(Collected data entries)
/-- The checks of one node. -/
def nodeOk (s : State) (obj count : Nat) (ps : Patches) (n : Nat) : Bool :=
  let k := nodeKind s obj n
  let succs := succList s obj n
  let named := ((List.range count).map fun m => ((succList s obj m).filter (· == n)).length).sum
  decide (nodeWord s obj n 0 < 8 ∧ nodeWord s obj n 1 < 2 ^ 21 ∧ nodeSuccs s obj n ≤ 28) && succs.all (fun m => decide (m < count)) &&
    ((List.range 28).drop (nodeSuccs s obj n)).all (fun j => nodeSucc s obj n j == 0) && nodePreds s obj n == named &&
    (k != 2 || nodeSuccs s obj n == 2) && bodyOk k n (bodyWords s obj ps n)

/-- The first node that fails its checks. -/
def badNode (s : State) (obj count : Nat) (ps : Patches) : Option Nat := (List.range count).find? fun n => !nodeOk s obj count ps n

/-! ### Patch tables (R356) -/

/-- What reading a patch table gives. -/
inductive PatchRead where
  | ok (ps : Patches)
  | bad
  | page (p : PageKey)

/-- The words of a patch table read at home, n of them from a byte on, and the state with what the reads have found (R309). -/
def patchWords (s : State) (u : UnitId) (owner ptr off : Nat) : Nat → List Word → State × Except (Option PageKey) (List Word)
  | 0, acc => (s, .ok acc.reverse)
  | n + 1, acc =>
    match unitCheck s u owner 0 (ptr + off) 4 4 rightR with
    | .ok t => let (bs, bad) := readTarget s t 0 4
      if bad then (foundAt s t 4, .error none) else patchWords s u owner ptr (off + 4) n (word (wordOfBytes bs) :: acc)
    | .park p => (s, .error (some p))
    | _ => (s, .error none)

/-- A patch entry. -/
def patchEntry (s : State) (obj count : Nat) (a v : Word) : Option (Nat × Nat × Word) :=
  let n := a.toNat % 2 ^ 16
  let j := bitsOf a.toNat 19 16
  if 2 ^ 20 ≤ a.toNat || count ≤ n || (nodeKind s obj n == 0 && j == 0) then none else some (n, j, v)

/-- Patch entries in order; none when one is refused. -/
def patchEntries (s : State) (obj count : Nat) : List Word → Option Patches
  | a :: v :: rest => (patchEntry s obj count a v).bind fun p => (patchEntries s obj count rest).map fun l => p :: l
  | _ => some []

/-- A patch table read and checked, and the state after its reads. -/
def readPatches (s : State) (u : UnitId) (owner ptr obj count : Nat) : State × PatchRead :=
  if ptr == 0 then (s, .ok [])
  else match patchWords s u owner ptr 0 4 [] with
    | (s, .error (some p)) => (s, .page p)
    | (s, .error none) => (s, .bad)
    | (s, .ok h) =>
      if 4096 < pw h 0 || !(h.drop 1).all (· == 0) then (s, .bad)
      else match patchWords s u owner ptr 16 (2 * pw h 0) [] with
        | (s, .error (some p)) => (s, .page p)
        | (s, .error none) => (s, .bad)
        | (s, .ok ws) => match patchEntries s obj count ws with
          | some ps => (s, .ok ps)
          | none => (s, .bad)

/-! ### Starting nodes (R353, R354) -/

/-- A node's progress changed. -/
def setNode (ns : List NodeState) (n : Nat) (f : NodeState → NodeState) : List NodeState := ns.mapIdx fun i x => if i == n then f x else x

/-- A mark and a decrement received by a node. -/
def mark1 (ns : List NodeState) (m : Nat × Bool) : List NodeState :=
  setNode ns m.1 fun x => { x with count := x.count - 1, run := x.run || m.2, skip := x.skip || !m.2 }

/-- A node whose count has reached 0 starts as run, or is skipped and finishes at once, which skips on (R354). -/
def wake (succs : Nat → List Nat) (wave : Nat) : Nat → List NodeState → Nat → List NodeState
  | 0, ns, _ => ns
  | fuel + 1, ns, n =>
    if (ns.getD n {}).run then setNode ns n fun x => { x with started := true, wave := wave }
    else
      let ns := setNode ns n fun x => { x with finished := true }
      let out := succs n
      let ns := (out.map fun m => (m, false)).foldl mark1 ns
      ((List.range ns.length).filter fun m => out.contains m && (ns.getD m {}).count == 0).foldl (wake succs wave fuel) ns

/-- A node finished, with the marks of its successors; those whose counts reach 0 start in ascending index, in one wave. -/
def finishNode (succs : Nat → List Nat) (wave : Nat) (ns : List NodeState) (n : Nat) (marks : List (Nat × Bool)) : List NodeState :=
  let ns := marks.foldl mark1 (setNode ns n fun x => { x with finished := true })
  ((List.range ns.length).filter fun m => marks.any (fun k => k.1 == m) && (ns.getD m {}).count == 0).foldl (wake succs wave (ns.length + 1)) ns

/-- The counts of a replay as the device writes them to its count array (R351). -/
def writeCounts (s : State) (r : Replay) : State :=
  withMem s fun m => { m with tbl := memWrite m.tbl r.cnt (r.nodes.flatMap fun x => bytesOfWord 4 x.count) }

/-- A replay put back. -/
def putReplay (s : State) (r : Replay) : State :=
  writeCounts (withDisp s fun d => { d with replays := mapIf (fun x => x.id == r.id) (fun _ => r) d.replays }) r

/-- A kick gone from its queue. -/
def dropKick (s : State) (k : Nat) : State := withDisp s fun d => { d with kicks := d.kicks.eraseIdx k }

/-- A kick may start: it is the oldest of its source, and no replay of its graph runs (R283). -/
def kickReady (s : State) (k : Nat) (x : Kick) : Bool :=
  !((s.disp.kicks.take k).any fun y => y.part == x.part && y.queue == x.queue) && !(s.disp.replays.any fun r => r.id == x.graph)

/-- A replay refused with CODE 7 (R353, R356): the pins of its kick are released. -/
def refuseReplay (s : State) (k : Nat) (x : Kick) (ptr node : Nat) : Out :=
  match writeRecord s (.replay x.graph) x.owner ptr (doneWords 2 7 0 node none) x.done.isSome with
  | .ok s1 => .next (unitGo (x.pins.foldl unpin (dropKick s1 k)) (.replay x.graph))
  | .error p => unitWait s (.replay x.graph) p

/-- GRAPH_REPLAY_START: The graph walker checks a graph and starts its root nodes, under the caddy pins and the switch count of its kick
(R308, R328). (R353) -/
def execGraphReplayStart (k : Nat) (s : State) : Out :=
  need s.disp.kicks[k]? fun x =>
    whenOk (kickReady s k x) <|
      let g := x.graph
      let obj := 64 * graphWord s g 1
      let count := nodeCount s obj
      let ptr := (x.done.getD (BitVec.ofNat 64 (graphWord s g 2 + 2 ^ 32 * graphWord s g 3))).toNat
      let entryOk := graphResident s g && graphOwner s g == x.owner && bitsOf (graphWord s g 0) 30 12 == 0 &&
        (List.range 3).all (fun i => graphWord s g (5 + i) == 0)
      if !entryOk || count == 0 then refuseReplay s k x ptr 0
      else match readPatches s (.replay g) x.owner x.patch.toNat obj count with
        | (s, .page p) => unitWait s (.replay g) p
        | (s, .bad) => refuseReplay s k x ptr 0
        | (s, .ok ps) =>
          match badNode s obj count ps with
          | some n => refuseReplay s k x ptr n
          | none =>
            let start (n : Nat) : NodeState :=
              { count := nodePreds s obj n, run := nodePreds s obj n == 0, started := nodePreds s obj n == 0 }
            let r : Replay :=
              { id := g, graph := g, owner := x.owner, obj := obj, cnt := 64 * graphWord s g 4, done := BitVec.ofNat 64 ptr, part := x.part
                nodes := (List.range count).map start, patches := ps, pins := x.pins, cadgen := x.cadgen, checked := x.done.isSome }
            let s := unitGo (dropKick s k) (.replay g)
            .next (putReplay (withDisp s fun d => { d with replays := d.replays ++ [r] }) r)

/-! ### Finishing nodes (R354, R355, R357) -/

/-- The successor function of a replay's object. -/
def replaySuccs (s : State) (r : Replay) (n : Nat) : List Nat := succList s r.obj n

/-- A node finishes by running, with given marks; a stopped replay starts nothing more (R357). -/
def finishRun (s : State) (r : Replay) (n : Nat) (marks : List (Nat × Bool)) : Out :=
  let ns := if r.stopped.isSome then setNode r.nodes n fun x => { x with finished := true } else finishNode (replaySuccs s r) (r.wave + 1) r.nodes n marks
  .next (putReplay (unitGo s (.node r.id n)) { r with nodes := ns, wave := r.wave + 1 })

Work to be completed — Repeat every line exactly, starting with the first line of the entries, and stop once the line containing "its checks. -/" has been given.

Answer for this exercise —
/-- The checks of one node. -/
def nodeOk (s : State) (obj count : Nat) (ps : Patches) (n : Nat) : Bool :=
  let k := nodeKind s obj n
  let succs := succList s obj n
  let named := ((List.range count).map fun m => ((succList s obj m).filter (· == n)).length).sum
  decide (nodeWord s obj n 0 < 8 ∧ nodeWord s obj n 1 < 2 ^ 21 ∧ nodeSuccs s obj n ≤ 28) && succs.all (fun m => decide (m < count)) &&
    ((List.range 28).drop (nodeSuccs s obj n)).all (fun j => nodeSucc s obj n j == 0) && nodePreds s obj n == named &&
    (k != 2 || nodeSuccs s obj n == 2) && bodyOk k n (bodyWords s obj ps n)

/-- The first node that fails its checks. -/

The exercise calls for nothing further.